→ Your instructions
Tell how many lines of the entries below include the string "while". Respond with the number alone.
(Beginning of Data for processing)
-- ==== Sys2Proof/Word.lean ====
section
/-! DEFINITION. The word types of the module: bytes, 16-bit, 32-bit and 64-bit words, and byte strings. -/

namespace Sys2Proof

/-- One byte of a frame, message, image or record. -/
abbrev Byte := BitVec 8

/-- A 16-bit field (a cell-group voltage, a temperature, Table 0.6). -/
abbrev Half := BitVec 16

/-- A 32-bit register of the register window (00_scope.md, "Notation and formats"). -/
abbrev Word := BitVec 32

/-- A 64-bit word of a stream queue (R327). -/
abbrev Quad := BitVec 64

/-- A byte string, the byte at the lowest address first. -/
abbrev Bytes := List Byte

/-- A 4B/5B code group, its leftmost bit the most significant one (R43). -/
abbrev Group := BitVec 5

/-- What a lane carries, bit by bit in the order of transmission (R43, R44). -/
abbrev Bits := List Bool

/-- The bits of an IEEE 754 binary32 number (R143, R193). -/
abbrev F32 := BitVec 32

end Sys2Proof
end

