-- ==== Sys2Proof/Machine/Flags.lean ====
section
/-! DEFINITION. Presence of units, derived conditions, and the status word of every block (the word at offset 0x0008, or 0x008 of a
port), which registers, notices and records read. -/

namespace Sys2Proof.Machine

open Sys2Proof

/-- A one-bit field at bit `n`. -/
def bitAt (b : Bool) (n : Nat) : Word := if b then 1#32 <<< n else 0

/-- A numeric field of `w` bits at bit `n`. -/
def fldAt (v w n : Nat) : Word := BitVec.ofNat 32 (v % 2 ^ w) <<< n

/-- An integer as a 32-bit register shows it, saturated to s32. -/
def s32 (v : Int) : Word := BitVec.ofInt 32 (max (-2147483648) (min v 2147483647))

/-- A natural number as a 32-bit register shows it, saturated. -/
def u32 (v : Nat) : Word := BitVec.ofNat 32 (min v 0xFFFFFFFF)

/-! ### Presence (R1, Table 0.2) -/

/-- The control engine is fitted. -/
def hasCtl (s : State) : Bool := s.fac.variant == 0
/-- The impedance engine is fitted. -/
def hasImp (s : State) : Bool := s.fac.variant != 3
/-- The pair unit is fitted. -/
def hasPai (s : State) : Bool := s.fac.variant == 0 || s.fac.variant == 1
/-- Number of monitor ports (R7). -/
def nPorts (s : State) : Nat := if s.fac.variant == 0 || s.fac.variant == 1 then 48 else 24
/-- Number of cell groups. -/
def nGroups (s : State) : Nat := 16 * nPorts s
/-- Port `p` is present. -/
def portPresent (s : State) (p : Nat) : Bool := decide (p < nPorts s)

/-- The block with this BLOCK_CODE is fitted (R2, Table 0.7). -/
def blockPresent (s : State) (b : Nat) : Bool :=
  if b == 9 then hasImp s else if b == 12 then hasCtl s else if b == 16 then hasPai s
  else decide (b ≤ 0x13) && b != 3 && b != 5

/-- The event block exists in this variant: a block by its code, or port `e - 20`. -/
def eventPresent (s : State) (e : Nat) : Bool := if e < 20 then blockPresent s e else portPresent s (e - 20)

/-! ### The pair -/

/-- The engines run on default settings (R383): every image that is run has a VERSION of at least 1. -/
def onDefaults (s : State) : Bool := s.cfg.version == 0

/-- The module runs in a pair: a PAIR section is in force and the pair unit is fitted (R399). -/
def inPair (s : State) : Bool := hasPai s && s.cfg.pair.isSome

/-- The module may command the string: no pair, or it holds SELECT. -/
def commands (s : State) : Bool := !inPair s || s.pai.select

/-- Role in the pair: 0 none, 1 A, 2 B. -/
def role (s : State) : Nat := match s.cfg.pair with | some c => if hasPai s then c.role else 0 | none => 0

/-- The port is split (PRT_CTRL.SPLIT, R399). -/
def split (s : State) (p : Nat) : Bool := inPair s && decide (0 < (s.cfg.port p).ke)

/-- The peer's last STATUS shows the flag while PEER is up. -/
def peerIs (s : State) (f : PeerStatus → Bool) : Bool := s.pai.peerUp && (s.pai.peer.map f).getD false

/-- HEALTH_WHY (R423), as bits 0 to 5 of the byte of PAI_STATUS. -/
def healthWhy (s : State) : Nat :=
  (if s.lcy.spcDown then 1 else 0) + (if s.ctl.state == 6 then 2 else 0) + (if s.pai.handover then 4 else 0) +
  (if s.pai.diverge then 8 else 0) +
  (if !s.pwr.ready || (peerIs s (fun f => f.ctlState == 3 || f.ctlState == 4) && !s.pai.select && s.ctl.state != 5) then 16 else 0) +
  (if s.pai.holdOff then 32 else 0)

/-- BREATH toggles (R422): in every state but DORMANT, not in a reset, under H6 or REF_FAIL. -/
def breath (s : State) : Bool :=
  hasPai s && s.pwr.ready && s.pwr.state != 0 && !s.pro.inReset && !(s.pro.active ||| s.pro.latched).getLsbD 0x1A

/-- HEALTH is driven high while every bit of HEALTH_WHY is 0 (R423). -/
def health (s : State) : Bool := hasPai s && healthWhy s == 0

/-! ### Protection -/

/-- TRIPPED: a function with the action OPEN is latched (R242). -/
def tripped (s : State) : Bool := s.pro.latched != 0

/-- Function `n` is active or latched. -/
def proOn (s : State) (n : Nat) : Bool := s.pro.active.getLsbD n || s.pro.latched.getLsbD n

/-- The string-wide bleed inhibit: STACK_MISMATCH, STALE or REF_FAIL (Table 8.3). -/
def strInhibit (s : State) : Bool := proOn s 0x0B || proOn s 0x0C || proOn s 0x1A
(End of Data for processing)
→ Output
2